[Stored data entries]
-- ==== Sys2Proof/Tests/Slice0.lean ====
section
/-! SUPPORT. The model's own tests, with results taken from spec/95_test_vectors.md and the rules, and for each statement with
hypotheses a witness that meets them. -/

namespace Sys2Proof.Tests

open Sys2Proof Sys2Proof.Machine

/-! ### Helpers -/

/-- A block at a position with a cursor; border 0x08, background 0x0A. -/
def blockAt (x : BitVec 10) (line : BitVec 9) (k : Cursor) : Block :=
  { Block.resetWith 0x08#8 0x0A#8 with xCounter := x, rasterCounter := line, cursor := k }

/-- A state of a block and two memories, with nothing pending. -/
def stateOf (b : Block) (g c : Memory) : State := ⟨b, g, c, [], [], []⟩

/-- Graphics memory with one cell, which holds glyph 0, and one bitmap row of it. -/
def oneGlyph (cell sub : Nat) (row : Byte) : Memory := [(0x0400 + cell, 0x00#8), (0x1000 + sub, row)]

/-- Every address supported, every byte zero: the zero memory of 95_test_vectors.md. -/
def zeroMemory : Memory := (List.range 65536).map fun k => (k, 0x00#8)

/-- The next state of an outcome. -/
def nextOf (o : Host.Outcome State Fault Refusal) : Option State :=
  match o with
  | .next t => some t
  | .fault _ => none
  | .refused _ => none

/-- A border position with the cursor at its origin. -/
def atBorder : State := stateOf (blockAt 0#10 0#9 Cursor.origin) [] []

/-- A window state at a position with a cursor, one glyph row and no colour memory. -/
def atWindow (x : BitVec 10) (line : BitVec 9) (k : Cursor) (row : Byte) : State :=
  stateOf (blockAt x line k) (oneGlyph k.cell k.characterOffset.toNat row) []

/-- The first window position with its glyph bit set and colour memory 0x0E. -/
def atForeground : State :=
  stateOf (blockAt 124#10 51#9 Cursor.origin) [(0x0400, 0x01#8), (0x1008, 0x80#8)] [(0xD800, 0x0E#8)]

/-- The first window position with its glyph bit clear. -/
def atBackground : State := atWindow 124#10 51#9 Cursor.origin 0x40#8

/-- The first window position with no memory at all. -/
def atNoMemory : State := stateOf (blockAt 124#10 51#9 Cursor.origin) [] []

/-- A state outside the legal ranges. -/
def atIllegal : State := stateOf (blockAt 600#10 0#9 Cursor.origin) [] []

/-- A clock cycle's input ports. -/
def ports (rst tickEn regWe regRe : Bool) (a : Addr) : PortIn := ⟨rst, tickEn, regWe, regRe, a, 0x03#8⟩

/-! ### Well-formedness -/

theorem test_wf_refuses_border_address : (Instr.writeUnsupported 0xD020#16 0x05#8).wf = false := by decide
theorem test_wf_refuses_background_address : (Instr.writeUnsupported 0xD021#16 0x05#8).wf = false := by decide
theorem test_wf_accepts_neighbours :
    (Instr.writeUnsupported 0xD01F#16 0x05#8).wf = true ∧ (Instr.writeUnsupported 0xD022#16 0x05#8).wf = true := by
  decide

/-! ### Decoding: words written out from the encoding (R82, V9) -/

theorem test_decode_tick : decode 0b00000000000000000000000000#26 = .instr .tick := by decide
theorem test_decode_tick_ignores : decode 0b00111111111111111111111111#26 = .instr .tick := by decide
theorem test_decode_writeBorderColor :
    decode 0b01110100000010000000001000#26 = .instr (.writeBorderColor 0x08#8) := by decide
theorem test_decode_writeBackgroundColor0 :
    decode 0b01110100000010000100001010#26 = .instr (.writeBackgroundColor0 0x0A#8) := by decide
theorem test_decode_writeUnsupported :
    decode 0b01110100000010001000000101#26 = .instr (.writeUnsupported 0xD022#16 0x05#8) := by decide
theorem test_decode_read : decode 0b10110100000010000000000000#26 = .instr (.read 0xD020#16) := by decide
theorem test_decode_read_ignores : decode 0b10110100000010000011111111#26 = .instr (.read 0xD020#16) := by decide
theorem test_decode_reserved : decode 0b11000000000000000000000000#26 = .refused .reservedOp := by decide
theorem test_decodeTableWord_rows :
    decodeTableWord 26 0x0000000 = some .tick ∧
    decodeTableWord 32 0x1D02000 = some (.writeBorderColor 0x00#8) ∧
    decodeTableWord 32 0x1D02100 = some (.writeBackgroundColor0 0x00#8) ∧
    decodeTableWord 32 0x1000000 = some (.writeUnsupported 0x0000#16 0x00#8) ∧
    decodeTableWord 32 0x2000000 = some (.read 0x0000#16) ∧
    decodeTableWord 32 0x3000000 = none ∧ decodeTableWord 32 0x4000000 = none := by decide
theorem test_rows_run_first_after_reset :
    ∀ w ∈ [0x0000000, 0x1D02000, 0x1D02100, 0x1000000, 0x2000000],
      ((nextOf (step (State.reset.withFetchWord 32 w))).map fun t => t.responses.length) = some 1 := by decide

/-! ### Operations -/

/-- V1: the end of a frame. -/
theorem test_tick_frame_end :
    (nextOf (exec .tick (stateOf (blockAt 519#10 261#9 Cursor.origin) [] []))).map
        (fun t => (t.responses, t.block.xCounter, t.block.rasterCounter)) =
      some ([.pixel 519#10 261#9 0x08#8], 0#10, 0#9) := by decide
/-- V3: the glyph in the middle of the screen, at (263, 150). -/
theorem test_tick_foreground :
    (nextOf (exec .tick
        (stateOf (blockAt 263#10 150#9 ⟨480#10, 17#6, 3#3, 0x10#8⟩)
          [(0x05F1, 0x41#8), (0x120B, 0x10#8)] [(0xD9F1, 0x03#8)]))).map
        (fun t => (t.responses, t.block.cursor)) =
      some ([.pixel 263#10 150#9 0x03#8], ⟨480#10, 17#6, 3#3, 0x08#8⟩) := by decide
/-- V5: a value above 15 is stored whole. -/
theorem test_write_border :
    (nextOf (exec (.writeBorderColor 0xFF#8) atBorder)).map
        (fun t => (t.responses, t.block.borderColor, t.block.backgroundColor0)) =
      some ([.ok], 0xFF#8, 0x0A#8) := by decide
/-- V5. -/
theorem test_write_background :
    (nextOf (exec (.writeBackgroundColor0 0x06#8) atBorder)).map
        (fun t => (t.responses, t.block.borderColor, t.block.backgroundColor0)) =
      some ([.ok], 0x08#8, 0x06#8) := by decide
/-- S6: the boundary address 0xD022. -/
theorem test_write_unsupported :
    (nextOf (exec (.writeUnsupported 0xD022#16 0x05#8) atBorder)).map (fun t => (t.responses, t.block)) =
      some ([.error (.unsupportedAddress 0xD022#16 (some 0x05#8))], atBorder.block) := by decide
/-- V5. -/
theorem test_read_border :
    (nextOf (exec (.read 0xD020#16) atBorder)).map (fun t => (t.responses, t.block)) =
      some ([.error (.unsupportedAddress 0xD020#16 none)], atBorder.block) := by decide
/-- V4: the carry chain at each of its carries. -/
theorem test_cursor_carries :
    Cursor.step ⟨0, 0, 0, 0x80#8⟩ = ⟨0, 0, 0, 0x40#8⟩ ∧
    Cursor.step ⟨0, 0, 0, 0x01#8⟩ = ⟨0, 1, 0, 0x80#8⟩ ∧
    Cursor.step ⟨0, 38, 0, 0x01#8⟩ = ⟨0, 39, 0, 0x80#8⟩ ∧
    Cursor.step ⟨0, 39, 0, 0x01#8⟩ = ⟨0, 0, 1, 0x80#8⟩ ∧
    Cursor.step ⟨0, 39, 6, 0x01#8⟩ = ⟨0, 0, 7, 0x80#8⟩ ∧
    Cursor.step ⟨0, 39, 7, 0x01#8⟩ = ⟨40, 0, 0, 0x80#8⟩ ∧
    Cursor.step ⟨920, 39, 7, 0x01#8⟩ = ⟨960, 0, 0, 0x80#8⟩ ∧
    Cursor.step ⟨960, 39, 7, 0x01#8⟩ = ⟨0, 0, 0, 0x80#8⟩ := by decide
/-- V8: the reachable state at (304, 100) has the cursor (240, 22, 1, 0x08), index 15860. -/
theorem test_lock_step_V8 :
    (blockAt 304#10 100#9 ⟨240#10, 22#6, 1#3, 0x08#8⟩).LockStep ∧
      Cursor.index ⟨240#10, 22#6, 1#3, 0x08#8⟩ = 15860 := by decide
/-- R108. -/
theorem test_regions :
    horizontalRegion 76 = some .blanking ∧ horizontalRegion 77 = some .leftBorder ∧
    horizontalRegion 124 = some .displayWindow ∧ horizontalRegion 444 = some .rightBorder ∧
    horizontalRegion 492 = some .blanking ∧ horizontalRegion 520 = none ∧ screenY 262 = none ∧
    verticalRegion 12 = some .bottomBorder ∧ verticalRegion 13 = some .blankArea ∧
    verticalRegion 41 = some .topBorder ∧ verticalRegion 51 = some .displayWindow ∧
    verticalRegion 251 = some .bottomBorder ∧ verticalRegion 262 = none := by decide
/-- R91: three lines of text, and one that is no line. -/
theorem test_parse :
    parseProgram
        ['T', 'I', 'C', 'K', ' ', '2', ';', 'x', '\n',
         'W', 'R', 'I', 'T', 'E', ' ', '0', 'x', 'D', '0', '2', '0', ',', ' ', '8', '\n',
         'G', '[', '1', '0', ']', ' ', '=', ' ', 'f', 'a', 'i', 'l'] =
      some [.tick 2, .write 0xD020#16 0x08#8, .setFail .graphics 10#16] ∧
    parseProgram ['T', 'I', 'C', 'K', ' ', '0'] = none := by decide
/-- R91: a memory line before the first operation sets the memory up, one after it is an event; `= fail` after it is
refused. -/
theorem test_load :
    (loadProgram [] [] [.setByte .graphics 5#16 1#8, .tick 1, .setByte .graphics 5#16 2#8]).map
        (fun s => (s.g, s.pending)) =
      some ([(5, 1#8)], [.command 0#26, .memoryChange .graphics 5#16 2#8]) ∧
    loadProgram [] [] [.tick 1, .setFail .color 5#16] = none := by decide

/-! ### Witnesses: each meets the hypotheses of the statement it is named after -/

theorem zeroMemory_wf : zeroMemory.wf := by
  refine ⟨?_, ?_⟩
  · unfold zeroMemory
    rw [List.pairwise_map]
    exact List.pairwise_lt_range
  · intro p hp
    obtain ⟨k, hk, rfl⟩ := List.mem_map.1 hp
    exact List.mem_range.1 hk

theorem zeroMemory_supports (a : Addr) : zeroMemory.supports a = true := by
  have hm : (a.toNat, (0x00#8 : Byte)) ∈ zeroMemory :=
    List.mem_map.2 ⟨a.toNat, List.mem_range.2 a.isLt, rfl⟩
  unfold Memory.supports
  rw [Memory.read_of_mem zeroMemory_wf hm]
  rfl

TASK PROMPT → Word for word, restate the lines of the data above that fall between the line holding "def oneGlyph (cell" and the line holding "def zeroMemory : Memory", inclusive, and no other lines.

OUTPUT →
def oneGlyph (cell sub : Nat) (row : Byte) : Memory := [(0x0400 + cell, 0x00#8), (0x1000 + sub, row)]

/-- Every address supported, every byte zero: the zero memory of 95_test_vectors.md. -/
def zeroMemory : Memory := (List.range 65536).map fun k => (k, 0x00#8)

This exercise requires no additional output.